-- ==== Sys2Proof/Machine/Pseudo.lean ====
section
/-! DEFINITION. The pseudo-commands (rule R63) as the command words they expand to, and the assembler spelling of an
instruction (rule R62). Neither has a meaning of its own: the machine sees only the words. -/

namespace Sys2Proof.Machine

/-- The command word of a command; a frame has none. -/
def wordOf (i : Instr) : Option CmdWord :=
  match encode i with
  | .command w => some w
  | .frame _ => none

/-- `INITALL`: `for d in 0..N-1: INITDEV d` (rule R63). -/
def initAll (c : Config) : List Instr := (List.range c.n).map fun d => .initdev (Int.ofNat d)

/-- `STARTALL i`: `for d in 0..N-1: STARTDEV d, i` (rule R63). -/
def startAll (c : Config) (i : Int) : List Instr := (List.range c.n).map fun d => .startdev (Int.ofNat d) i

/-- `WAKE d`: `SETSHUTDOWN d, off` (rule R63). -/
def wake (d : Int) : Instr := .setshutdown d false

/-- `SLEEP d`: `SETSHUTDOWN d, on` (rule R63). -/
def sleep (d : Int) : Instr := .setshutdown d true

/-- `NOP`: the canonical reserved word 0x80000000 (rule R63). -/
def nopWord : CmdWord := 0x80000000

/-- `MNEMONIC arg, arg, ...` -/
def spell (mnemonic : String) (args : List String) : String :=
  if args.isEmpty then mnemonic else mnemonic ++ " " ++ String.intercalate ", " args

def spellByte (b : Byte) : String := toString b.toNat
def spellOn (b : Bool) : String := if b then "on" else "off"
def spellPoint (b : Bool) : String := if b then "dp" else "nodp"

/-- The assembler spelling (rule R62); a frame, which the spec gives no syntax, is its name and its data byte. -/
def assembly : Instr → String
  | .transact t op data => spell "TRANSACT" [toString t, spellByte op, spellByte data]
  | .getrow d r => spell "GETROW" [toString d, toString r]
  | .setrow d r v => spell "SETROW" [toString d, toString r, spellByte v]
  | .setpixel d r c on => spell "SETPIXEL" [toString d, toString r, toString c, spellOn on]
  | .setrowbits d r v => spell "SETROWBITS" [toString d, toString r, spellByte v]
  | .setcolbits d c v => spell "SETCOLBITS" [toString d, toString c, spellByte v]
  | .setdigit d p value dp => spell "SETDIGIT" [toString d, toString p, toString value, spellPoint dp]
  | .setchar d p code dp => spell "SETCHAR" [toString d, toString p, toString code, spellPoint dp]
  | .cleardev d => spell "CLEARDEV" [toString d]
  | .clearall => spell "CLEARALL" []
  | .setshutdown d enabled => spell "SETSHUTDOWN" [toString d, spellOn enabled]
  | .setscanlimit d limit => spell "SETSCANLIMIT" [toString d, toString limit]
  | .setintensity d i => spell "SETINTENSITY" [toString d, toString i]
  | .initdev d => spell "INITDEV" [toString d]
  | .startdev d i => spell "STARTDEV" [toString d, toString i]
  | .drawpixel x y color => spell "DRAWPIXEL" [toString x, toString y, toString color]
  | .noop data => spell "NOOP" [spellByte data]
  | .digit0 data => spell "DIGIT0" [spellByte data]
  | .digit1 data => spell "DIGIT1" [spellByte data]
  | .digit2 data => spell "DIGIT2" [spellByte data]
  | .digit3 data => spell "DIGIT3" [spellByte data]
  | .digit4 data => spell "DIGIT4" [spellByte data]
  | .digit5 data => spell "DIGIT5" [spellByte data]
  | .digit6 data => spell "DIGIT6" [spellByte data]
  | .digit7 data => spell "DIGIT7" [spellByte data]
  | .decodemode data => spell "DECODEMODE" [spellByte data]
  | .intensity data => spell "INTENSITY" [spellByte data]
  | .scanlimit data => spell "SCANLIMIT" [spellByte data]
  | .shutdown data => spell "SHUTDOWN" [spellByte data]
  | .displaytest data => spell "DISPLAYTEST" [spellByte data]

end Sys2Proof.Machine
end

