/-! ## What no wire operation touches -/

/-- The parts of the state that wire operations leave alone, and the number of chips. -/
structure Quiet (s t : State) : Prop where
  cfg : t.cfg = s.cfg
  shadow : t.shadow = s.shadow
  rdata : t.rdata = s.rdata
  seq : t.seq = s.seq
  rxChip : t.rxChip = s.rxChip
  port : t.port = s.port
  latches : t.latches = s.latches
  busEvents : t.busEvents = s.busEvents
  resetIn : t.resetIn = s.resetIn
  chipCount : t.chips.length = s.chips.length

theorem Quiet.refl (s : State) : Quiet s s := ⟨rfl, rfl, rfl, rfl, rfl, rfl, rfl, rfl, rfl, rfl⟩

theorem Quiet.trans {s t u : State} (a : Quiet s t) (b : Quiet t u) : Quiet s u :=
  ⟨b.cfg.trans a.cfg, b.shadow.trans a.shadow, b.rdata.trans a.rdata, b.seq.trans a.seq, b.rxChip.trans a.rxChip,
    b.port.trans a.port, b.latches.trans a.latches, b.busEvents.trans a.busEvents, b.resetIn.trans a.resetIn,
    b.chipCount.trans a.chipCount⟩

theorem latchChips_length (cs : List Chip) (bs : List Byte) : (latchChips cs bs).length = cs.length := by
  induction cs generalizing bs with
  | nil => cases bs <;> rfl
  | cons c cs ih =>
    rcases bs with _ | ⟨a, _ | ⟨b, bs⟩⟩
    · rfl
    · rfl
    · simp [latchChips, ih]

/-- Everything one wire operation can do: it appends its events, leaves `Quiet` alone, and every other field is as
listed for the operation. -/
theorem wireOp_cases {s t : State} {op : WireOp} (h : s.wireOp op = some t) :
    Quiet s t ∧ t.wire = s.wire ++ opEvents s.cfg.backend op := by
  cases op with
  | acquire =>
    simp only [State.wireOp] at h
    split at h
    · cases h
    · cases h; exact ⟨⟨rfl, rfl, rfl, rfl, rfl, rfl, rfl, rfl, rfl, rfl⟩, rfl⟩
  | csLow => cases h; exact ⟨⟨rfl, rfl, rfl, rfl, rfl, rfl, rfl, rfl, rfl, rfl⟩, rfl⟩
  | byte b =>
    simp only [State.wireOp] at h
    split at h
    · cases h; exact ⟨⟨rfl, rfl, rfl, rfl, rfl, rfl, rfl, rfl, rfl, rfl⟩, rfl⟩
    · split at h
      · cases h
      · cases h; exact ⟨⟨rfl, rfl, rfl, rfl, rfl, rfl, rfl, rfl, rfl, rfl⟩, rfl⟩
  | csHigh =>
    cases h
    exact ⟨⟨rfl, rfl, rfl, rfl, rfl, rfl, rfl, rfl, rfl, latchChips_length ..⟩, rfl⟩
  | release => cases h; exact ⟨⟨rfl, rfl, rfl, rfl, rfl, rfl, rfl, rfl, rfl, rfl⟩, rfl⟩

theorem runWire_quiet (s : State) (ops : List WireOp) : Quiet s (s.runWire ops).1 := by
  induction ops generalizing s with
  | nil => exact .refl s
  | cons op ops ih =>
    unfold State.runWire
    split
    · next t h => exact (wireOp_cases h).1.trans (ih t)
    · exact .refl s

theorem runWire_append (s : State) (a b : List WireOp) :
    s.runWire (a ++ b) =
      match s.runWire a with
      | (t, []) => t.runWire b
      | (t, op :: rest) => (t, op :: rest ++ b) := by
  induction a generalizing s with
  | nil => rfl
  | cons op a ih =>
    cases h : s.wireOp op with
    | some t => simp [State.runWire, h, ih]
    | none => simp [State.runWire, h]

/-! ## A whole transaction when nothing waits -/

/-- The state after a whole transaction with these bytes. -/
def State.afterTx (s : State) (bytes : List Byte) : State :=
  { s with
    wire := s.wire ++ txEvents s.cfg.backend bytes
    chain := bytes.foldl (shiftIn s.chips.length) s.chain
    chips := latchChips s.chips (bytes.foldl (shiftIn s.chips.length) s.chain)
    csN := true
    mosi := match s.cfg.backend with
      | .bitbang => bytes.foldl (fun _ b => b.getLsbD 0) s.mosi
      | .block => s.mosi
    sclk := match s.cfg.backend with
      | .bitbang => if bytes = [] then s.sclk else false
      | .block => s.sclk
    own := match s.cfg.backend with
      | .bitbang => s.own
      | .block => false }

theorem runWire_bytes_bitbang (s : State) (bs : List Byte) (hb : s.cfg.backend = .bitbang) :
    s.runWire (bs.map .byte) =
      ({ s with
          mosi := bs.foldl (fun _ b => b.getLsbD 0) s.mosi
          sclk := if bs = [] then s.sclk else false
          chain := bs.foldl (shiftIn s.chips.length) s.chain
          wire := s.wire ++ bs.flatMap byteEvents }, []) := by
  induction bs generalizing s with
  | nil => simp [State.runWire]
  | cons b bs ih =>
    simp only [List.map_cons, State.runWire, State.wireOp, hb, opEvents]
    rw [ih _ (by exact hb)]
    by_cases hn : bs = [] <;> simp [hn]

theorem runWire_bytes_block (s : State) (bs : List Byte) (hb : s.cfg.backend = .block) (hs : s.bus.slots = none) :
    s.runWire (bs.map .byte) =
      ({ s with
          chain := bs.foldl (shiftIn s.chips.length) s.chain
          wire := s.wire ++ bs.map .byte }, []) := by
  induction bs generalizing s with
  | nil => simp [State.runWire]
  | cons b bs ih =>
    have hbus : ({ s.bus with slots := none } : Bus) = s.bus := by rw [← hs]
    simp only [List.map_cons, State.runWire, State.wireOp, hb, hs, Credit.take, opEvents, hbus]
    rw [ih _ (by exact hb) (by exact hs)]
    simp

/-- A transaction on a fair bus runs to its end, in closed form. -/
theorem runWire_tx (s : State) (bytes : List Byte) (hf : s.busFair) :
    s.runWire (txOps s.cfg.backend bytes) = (s.afterTx bytes, []) := by
  cases hb : s.cfg.backend with
  | bitbang =>
    simp only [txOps, State.runWire, State.wireOp, runWire_append]
    rw [runWire_bytes_bitbang _ _ (by exact hb)]
    simp [State.afterTx, hb, opEvents, txEvents_bitbang]
  | block =>
    obtain ⟨hg, hs⟩ := hf.resolve_left (by simp [hb])
    have hbus : ({ s.bus with grants := none } : Bus) = s.bus := by rw [← hg]
    simp only [txOps, State.runWire, State.wireOp, runWire_append, hg, Credit.take, hbus]
    rw [runWire_bytes_block _ _ (by exact hb) (by exact hs)]
    simp [State.afterTx, hb, opEvents, txEvents_block]

/-! ## What a transaction does to the chips -/

/-- Frames as they stand in the shift path, nearest chip first: data byte, then opcode. -/
def nearBytes : List Frame → List Byte
  | [] => []
  | f :: fs => f.data :: f.op :: nearBytes fs

theorem nearBytes_append (fs gs : List Frame) : nearBytes (fs ++ gs) = nearBytes fs ++ nearBytes gs := by
  induction fs with
  | nil => rfl
  | cons f fs ih => simp [nearBytes, ih]

theorem frameBytes_reverse (fs : List Frame) : (frameBytes fs).reverse = nearBytes fs.reverse := by
  induction fs with
  | nil => rfl
  | cons f fs ih => simp [frameBytes, nearBytes_append, ih, nearBytes]

theorem foldl_shiftIn_take (m : Nat) (bs chain : List Byte) :
    (bs.foldl (shiftIn m) chain).take (2 * m) = (bs.reverse ++ chain).take (2 * m) := by
  induction bs generalizing chain with
  | nil => rfl
  | cons b bs ih =>
    rw [List.foldl_cons, ih]
    simp only [shiftIn, List.reverse_cons, List.append_assoc, List.cons_append, List.nil_append, List.take_append]
    congr 1
    rw [List.take_take]
    congr 1
    omega

theorem latchChips_take (cs : List Chip) (bs : List Byte) :
    latchChips cs (bs.take (2 * cs.length)) = latchChips cs bs := by
  induction cs generalizing bs with
  | nil => cases bs <;> rfl
  | cons c cs ih =>
    rcases bs with _ | ⟨a, _ | ⟨b, bs⟩⟩
    · rfl
    · simp [latchChips, Nat.mul_add]
    · have h2 : 2 * (c :: cs).length = 2 * cs.length + 2 := by simp; omega
      rw [h2]
      simp [latchChips, ih]
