-- ==== Sys2Proof/Tests/Slice0.lean ====
section
/-! SUPPORT. The model's own tests: ill-formed instructions refused; a word of every row decoded, written out from the encodings of
30_encoding.md; one step on small states, with the expected results of 95_test_vectors.md; and for every statement with
hypotheses a concrete state and operands that meet them. -/

namespace Sys2Proof.Tests

open Sys2Proof Sys2Proof.Machine

set_option maxRecDepth 20000

/-! ## WellFormed -/

theorem test_illFormed_transact :
    Instr.wellFormed (.transact 256 0 0) = false ∧
    Instr.wellFormed (.transact (-1) 0 0) = false := by decide

theorem test_illFormed_getrow :
    Instr.wellFormed (.getrow 256 0) = false ∧ Instr.wellFormed (.getrow 0 256) = false := by decide

theorem test_illFormed_setrow :
    Instr.wellFormed (.setrow 256 0 0) = false ∧ Instr.wellFormed (.setrow 0 (-1) 0) = false := by decide

theorem test_illFormed_setpixel :
    Instr.wellFormed (.setpixel 256 0 0 true) = false ∧
    Instr.wellFormed (.setpixel 0 256 0 true) = false ∧
    Instr.wellFormed (.setpixel 0 0 256 true) = false := by decide

theorem test_illFormed_setrowbits :
    Instr.wellFormed (.setrowbits 256 0 0) = false ∧
    Instr.wellFormed (.setrowbits 0 256 0) = false := by decide

theorem test_illFormed_setcolbits :
    Instr.wellFormed (.setcolbits 256 0 0) = false ∧
    Instr.wellFormed (.setcolbits 0 256 0) = false := by decide

theorem test_illFormed_setdigit :
    Instr.wellFormed (.setdigit 256 0 0 true) = false ∧
    Instr.wellFormed (.setdigit 0 256 0 true) = false ∧
    Instr.wellFormed (.setdigit 0 0 (-1) true) = false := by decide

theorem test_illFormed_setchar :
    Instr.wellFormed (.setchar 256 0 0 true) = false ∧
    Instr.wellFormed (.setchar 0 256 0 true) = false ∧
    Instr.wellFormed (.setchar 0 0 256 true) = false := by decide

theorem test_illFormed_cleardev :
    Instr.wellFormed (.cleardev 256) = false := by decide

theorem test_illFormed_setshutdown :
    Instr.wellFormed (.setshutdown (-1) true) = false := by decide

theorem test_illFormed_setscanlimit :
    Instr.wellFormed (.setscanlimit 256 0) = false ∧
    Instr.wellFormed (.setscanlimit 0 256) = false := by decide

theorem test_illFormed_setintensity :
    Instr.wellFormed (.setintensity 256 0) = false ∧
    Instr.wellFormed (.setintensity 0 256) = false := by decide

theorem test_illFormed_initdev :
    Instr.wellFormed (.initdev 256) = false := by decide

theorem test_illFormed_startdev :
    Instr.wellFormed (.startdev 256 0) = false ∧ Instr.wellFormed (.startdev 0 256) = false := by decide

theorem test_illFormed_drawpixel :
    Instr.wellFormed (.drawpixel 256 0 0) = false ∧
    Instr.wellFormed (.drawpixel 0 256 0) = false ∧
    Instr.wellFormed (.drawpixel 0 0 256) = false := by decide

theorem test_wellFormed_edges : Instr.wellFormed (.transact 255 0xFF 0xFF) = true ∧ Instr.wellFormed .clearall = true ∧
    Instr.wellFormed (.noop 0xFF) = true := by decide

/-! ## Decoding: `CMD`, `F`, `RSV`, `DEV`, `A`, `B` written out in that order (rule R55), or `OP`, `DATA` (rule R50) -/

theorem test_decode_transact :
    decode (.command 0b00000_0_00_00000001_00001010_00001111) = .ok (.transact 1 10 15) := by decide

theorem test_decode_getrow :
    decode (.command 0b00001_0_00_00000010_00000111_00000000) = .ok (.getrow 2 7) := by decide

theorem test_decode_setrow :
    decode (.command 0b00010_0_00_00000001_00000000_10101010) = .ok (.setrow 1 0 0xAA) := by decide

theorem test_decode_setpixel :
    decode (.command 0b00011_1_00_00000000_00000010_00000101) = .ok (.setpixel 0 2 5 true) := by decide

theorem test_decode_setrowbits :
    decode (.command 0b00100_0_00_00000000_00000011_11111111) = .ok (.setrowbits 0 3 0xFF) := by decide

theorem test_decode_setcolbits :
    decode (.command 0b00101_0_00_00000010_00000011_10100000) = .ok (.setcolbits 2 3 0xA0) := by decide

theorem test_decode_setdigit :
    decode (.command 0b00110_1_00_00000001_00000111_00000101) = .ok (.setdigit 1 7 5 true) := by decide

theorem test_decode_setchar :
    decode (.command 0b00111_0_00_00000000_00000011_01000001) = .ok (.setchar 0 3 65 false) := by decide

════════════════════

• Exercise requirements: Through the line that holds "def spellPoint (b", repeat the material above exactly, starting at its first line.

• Response to the exercise:
-- ==== Sys2Proof/Machine/Pseudo.lean ====
section
/-! DEFINITION. The pseudo-commands (rule R63) as the command words they expand to, and the assembler spelling of an
instruction (rule R62). Neither has a meaning of its own: the machine sees only the words. -/

namespace Sys2Proof.Machine

/-- The command word of a command; a frame has none. -/
def wordOf (i : Instr) : Option CmdWord :=
  match encode i with
  | .command w => some w
  | .frame _ => none

/-- `INITALL`: `for d in 0..N-1: INITDEV d` (rule R63). -/
def initAll (c : Config) : List Instr := (List.range c.n).map fun d => .initdev (Int.ofNat d)

/-- `STARTALL i`: `for d in 0..N-1: STARTDEV d, i` (rule R63). -/
def startAll (c : Config) (i : Int) : List Instr := (List.range c.n).map fun d => .startdev (Int.ofNat d) i

/-- `WAKE d`: `SETSHUTDOWN d, off` (rule R63). -/
def wake (d : Int) : Instr := .setshutdown d false

/-- `SLEEP d`: `SETSHUTDOWN d, on` (rule R63). -/
def sleep (d : Int) : Instr := .setshutdown d true

/-- `NOP`: the canonical reserved word 0x80000000 (rule R63). -/
def nopWord : CmdWord := 0x80000000

/-- `MNEMONIC arg, arg, ...` -/
def spell (mnemonic : String) (args : List String) : String :=
  if args.isEmpty then mnemonic else mnemonic ++ " " ++ String.intercalate ", " args

def spellByte (b : Byte) : String := toString b.toNat
def spellOn (b : Bool) : String := if b then "on" else "off"
def spellPoint (b : Bool) : String := if b then "dp" else "nodp"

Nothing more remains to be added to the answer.